I'm not very good at regular expressions, so I'll also appreciate comments containing links to a good tutorial. I've been checking http://www.regular-expressions.info/ out, but I'm not very happy with explanations there.

What I found on the above site was smt like this:

<li\b[^>]*>(.*?)</li>

This matches all the <li> tags, which is not what I want. I tried messing around with it, and tested this one

<li class="someClass someClass[1-9]{1,1}[0-9]*">(.*?)</li>

Unfortunately, this one doesn't do the job as well.

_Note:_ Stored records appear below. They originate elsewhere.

/-- One indivisible read-modify-write of an atomic (R330); answers the old value or a status. -/
def State.atomicApply (s : State) (cid : Nat) (m : RxMsg) : State × (Nat ⊕ W64) :=
  let c := s.conn cid
  match m.runs.find? (fun r => r.covers m.rva.toNat) with
  | none => (s, .inl 3)
  | some r =>
    let pa := r.at_ m.rva.toNat
    match s.dramRead c.part r.ksel pa 8 with
    | (s1, 0, bs) =>
      let old := leNat bs
      let args := (m.held.headD (0, [])).2
      let a := beNat (args.take 8)
      let new := if m.imm.toNat % 16 = 1 then (old + a) % 2 ^ 64
        else if old = a then beNat ((args.drop 8).take 8) else old
      match s1.dramWrite c.part r.ksel pa (leBytes 8 new) with
      | (s2, 0) => ((r.logged pa 8).foldl (fun s x => s.dirtyRange c.part x) s2, .inr (BitVec.ofNat 64 old))
      | (s2, st) => (s2, .inl st)
    | (s1, st, _) => (s1, .inl st)

/-- Contiguous payload of a REDUCE from its start. -/
def contiguous (l : List (Nat × List Byte)) : Nat → Nat → List Byte
  | 0, _ => []
  | n + 1, at_ =>
    match l.find? (fun x => x.1 == at_) with
    | some x => if x.2.isEmpty then [] else x.2 ++ contiguous l n (at_ + x.2.length)
    | none => []

/-- Combines what of a REDUCE is next in sequence, whole units only (R332); a failing access ends it. -/
def State.reduceApply (s : State) (cid : Nat) (m : RxMsg) : State :=
  let c := s.conn cid
  let ty := m.imm.toNat / 16 % 16
  let u := unitBytes ty
  let all := contiguous m.held (m.held.length + 1) 0
  let n := (all.length / u * u) - m.applied
  if n = 0 then s
  else
    let new := (all.drop m.applied).take n
    let va := m.rva.toNat + m.applied
    match s.vget c.home c.part accRD va n m.runs with
    | (s1, .ok old hs) =>
      let r := s1.vwrite c.home c.part accRD inDram none (runsOf n) va (reduceBytes ty (m.imm.toNat % 16) old new) hs [] 0
      match r.2.1 with
      | .ok _ _ => r.1.updMsg cid m.msgId (fun x => { x with applied := m.applied + n, dirty := x.dirty ++ r.2.2 })
      | .stat st _ => r.1.endMsg cid (nakOf st) { m with dirty := m.dirty ++ r.2.2 }
      | .fault _ _ => r.1.endMsg cid 0x06 m
    | (s1, .stat st _) => s1.endMsg cid (nakOf st) m
    | (s1, .fault _ _) => s1.endMsg cid 0x06 m

/-- The answer of a target: a READ_RESP or ATOMIC_RESP in its own direction. -/
def respMsg (org : Origin) (op len : Nat) (m : RxMsg) (data : List Byte) : TxMsg :=
  { org := org, op := op, msgId := 0, len := len, lva := 0, rva := m.rva, key := 0, imm := 0, fence := false
    small := false, data := data, first := none, sent := 0, unsol := 0, granted := 0, d := {}
    win := m.win, runs := m.runs }

/-- Whether a doorbell for a queue is discarded (R372, R404). -/
def State.bellLost (s : State) (p q : Nat) : Bool :=
  let x := s.queue p q
  let l := (s.part p).lstate
  !x.used || x.qstate = 5 || (p != 0 && !(l = .active || l = .freezing || l = .frozen || l = .restoring))
/-- A doorbell hems: its queue's pending mark is set, or it is discarded and counted (R372, R373). -/
def State.bell (s : State) (p q : Nat) : State :=
  if s.bellLost p q then s.count bPART p 0xC08 1
  else s.updQueue p q (fun x => { x with pend := true })

/-- Marks the logged pages of a message at its hem (R314), and settles its bytes. -/
def State.settleMsg (s : State) (cid : Nat) (m : RxMsg) : State :=
  let p := (s.conn cid).part
  m.dirty.foldl (fun s x => s.dirtyRange p x) (s.unbast (bastOwner cid m.msgId))

/-- The message at the head of the order is done with: later ones may hem. -/
def State.hemmed (s : State) (cid : Nat) (m : RxMsg) : State :=
  (s.msgPool m).updConn cid (fun c => { c with
    hemNext := m.msgId + 1, rxq := c.rxq.filter (fun x => x.msgId != m.msgId) })

/-- A request of this module is answered: it leaves the list of those awaited. -/
def State.answered (s : State) (cid : Nat) (a : Await) (st : Nat) : State :=
  (s.updConn cid (fun c => { c with awaits := c.awaits.filter (fun x => x.msgId != a.msgId) })).finishOrg a.org a.d true st

/-- The context of a closed connection is freed; a CONN_CLOSE that waits for it gets its final reply. -/
def State.connFree (s : State) (cid : Nat) : State :=
  let c := s.conn cid
  let s1 := (s.cacheDrop cid).setConn cid {}
  match c.cmd with
  | some x => s1.finish x 0
  | none => s1

/-- Small writes and the consuming step of WRITE and WRITE_IMM. -/
def State.hemWrite (s : State) (cid : Nat) (m : RxMsg) : State :=
  let p := (s.conn cid).part
  match m.db with
  | some q => s.bell p q
  | none =>
    if m.small then
      let r := s.place_ cid m 0 (m.held.headD (0, [])).2 false
      r.2.2.foldl (fun s x => s.dirtyRange p x) r.1
    else s.settleMsg cid m

/-- The hem of one complete message: the state, and whether it hemmed or has to wait. -/
def State.hemOne (s : State) (cid : Nat) (m : RxMsg) : State × Bool :=
  let c := s.conn cid
  match m.op with
  | 1 => ((s.hemWrite cid m).hemmed cid m, true)
  | 2 =>
    match m.recv with
    | none => (s, false)
    | some r =>
      if !s.recvOpen r then ((s.hemWrite cid m).hemmed cid m, true)
      else
        let x := s.recvDone m r
        if x.2 then ((x.1.hemWrite cid m).hemmed cid m, true) else (x.1, false)
  | 5 =>
    match m.recv with
    | none => (s, false)
    | some r =>
      if !s.recvOpen r then ((s.settleMsg cid m).hemmed cid m, true)
      else
        let x := s.recvDone m r
        if x.2 then ((x.1.settleMsg cid m).hemmed cid m, true) else (x.1, false)
  | 3 => ((s.hemmed cid m).connPush cid (respMsg (.readResp m.msgId) 0x04 m.len m []), true)
  | 4 =>
    let s1 := (s.settleMsg cid m).hemmed cid m
    match c.awaits.find? (fun a => a.msgId == m.ofMsg && a.op == 3) with
    | some a => (s1.answered cid a 0, true)
    | none => (s1, true)
  | 6 =>
    match s.atomicApply cid m with
    | (s1, .inl st) =>
      ((s1.sendNak cid (nakOf st) m.firstPsn m.msgId).hemmed cid m, true)
    | (s1, .inr v) =>
      ((s1.hemmed cid m).connPush cid (respMsg (.atomicResp m.msgId v) 0x07 8 m (beBytes 8 v.toNat)), true)
  | 7 =>
    let bs := (m.held.headD (0, [])).2
    match c.awaits.find? (fun a => a.msgId == m.ofMsg && a.op == 6) with
    | some a =>
      let r := s.vwrite c.home c.part accW dataOk none (runsOf 8) a.lva bs.reverse m.runs [] 0
      let s1 := r.2.2.foldl (fun s x => s.dirtyRange c.part x) r.1
      let st := match r.2.1 with | .ok _ _ => 0 | .stat st _ => st | .fault _ _ => 5
      ((s1.hemmed cid m).answered cid a st, true)
    | none => (s.hemmed cid m, true)
  | 8 => ((s.settleMsg cid m).hemmed cid m, true)
  | 0x32 => (((s.hemmed cid m).sendAck cid).connFree cid, true)
  | op =>
    let h := c.edge.getD 0
    let bytes := contiguous m.held (m.held.length + 1) 0
    let chunk := beNat ((bytes.drop 8).take 4)
    if s.slotBusy h cid op chunk then (s, false)
    else ((s.hemmed cid m).collHem cid op bytes, true)

/-- Hems what may hem, in MSG_ID order; `n` bounds the messages. -/
def State.hemLoop (s : State) (cid : Nat) : Nat → State
  | 0 => s
  | n + 1 =>
    let c := s.conn cid
    match c.rxq.find? (fun m => m.msgId == c.hemNext) with
    | none => s
    | some m =>
      if m.ended then (s.hemmed cid m).hemLoop cid n
      else
        let s1 := if m.op = 8 then s.reduceApply cid m else s
        match (s1.conn cid).rxq.find? (fun x => x.msgId == m.msgId) with
        | none => s1
        | some y =>
          if y.ended then s1.hemLoop cid (n)
          else if !y.complete c.mtu || (s1.conn cid).parked then s1
          else
            let r := s1.hemOne cid y
            if r.2 then r.1.hemLoop cid n else r.1
def State.hemAll (s : State) (cid : Nat) : State := s.hemLoop cid (2 * (s.conn cid).rxq.length + 1)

The second class name is in format someClassX, where X is from {1, 2, ... } (well, obviously, it's not a set of natural numbers :) )

All I get from this regexp is "no matches". I'm using Ubuntu, Kodos tool.

What's even more depressing is the fact that this regexp:

<li class="someClass someClass[1-9]{1,1}[0-9]*">

actually catches the opening <li> tags, but nothing more, just as if it gets "distracted" by new line character.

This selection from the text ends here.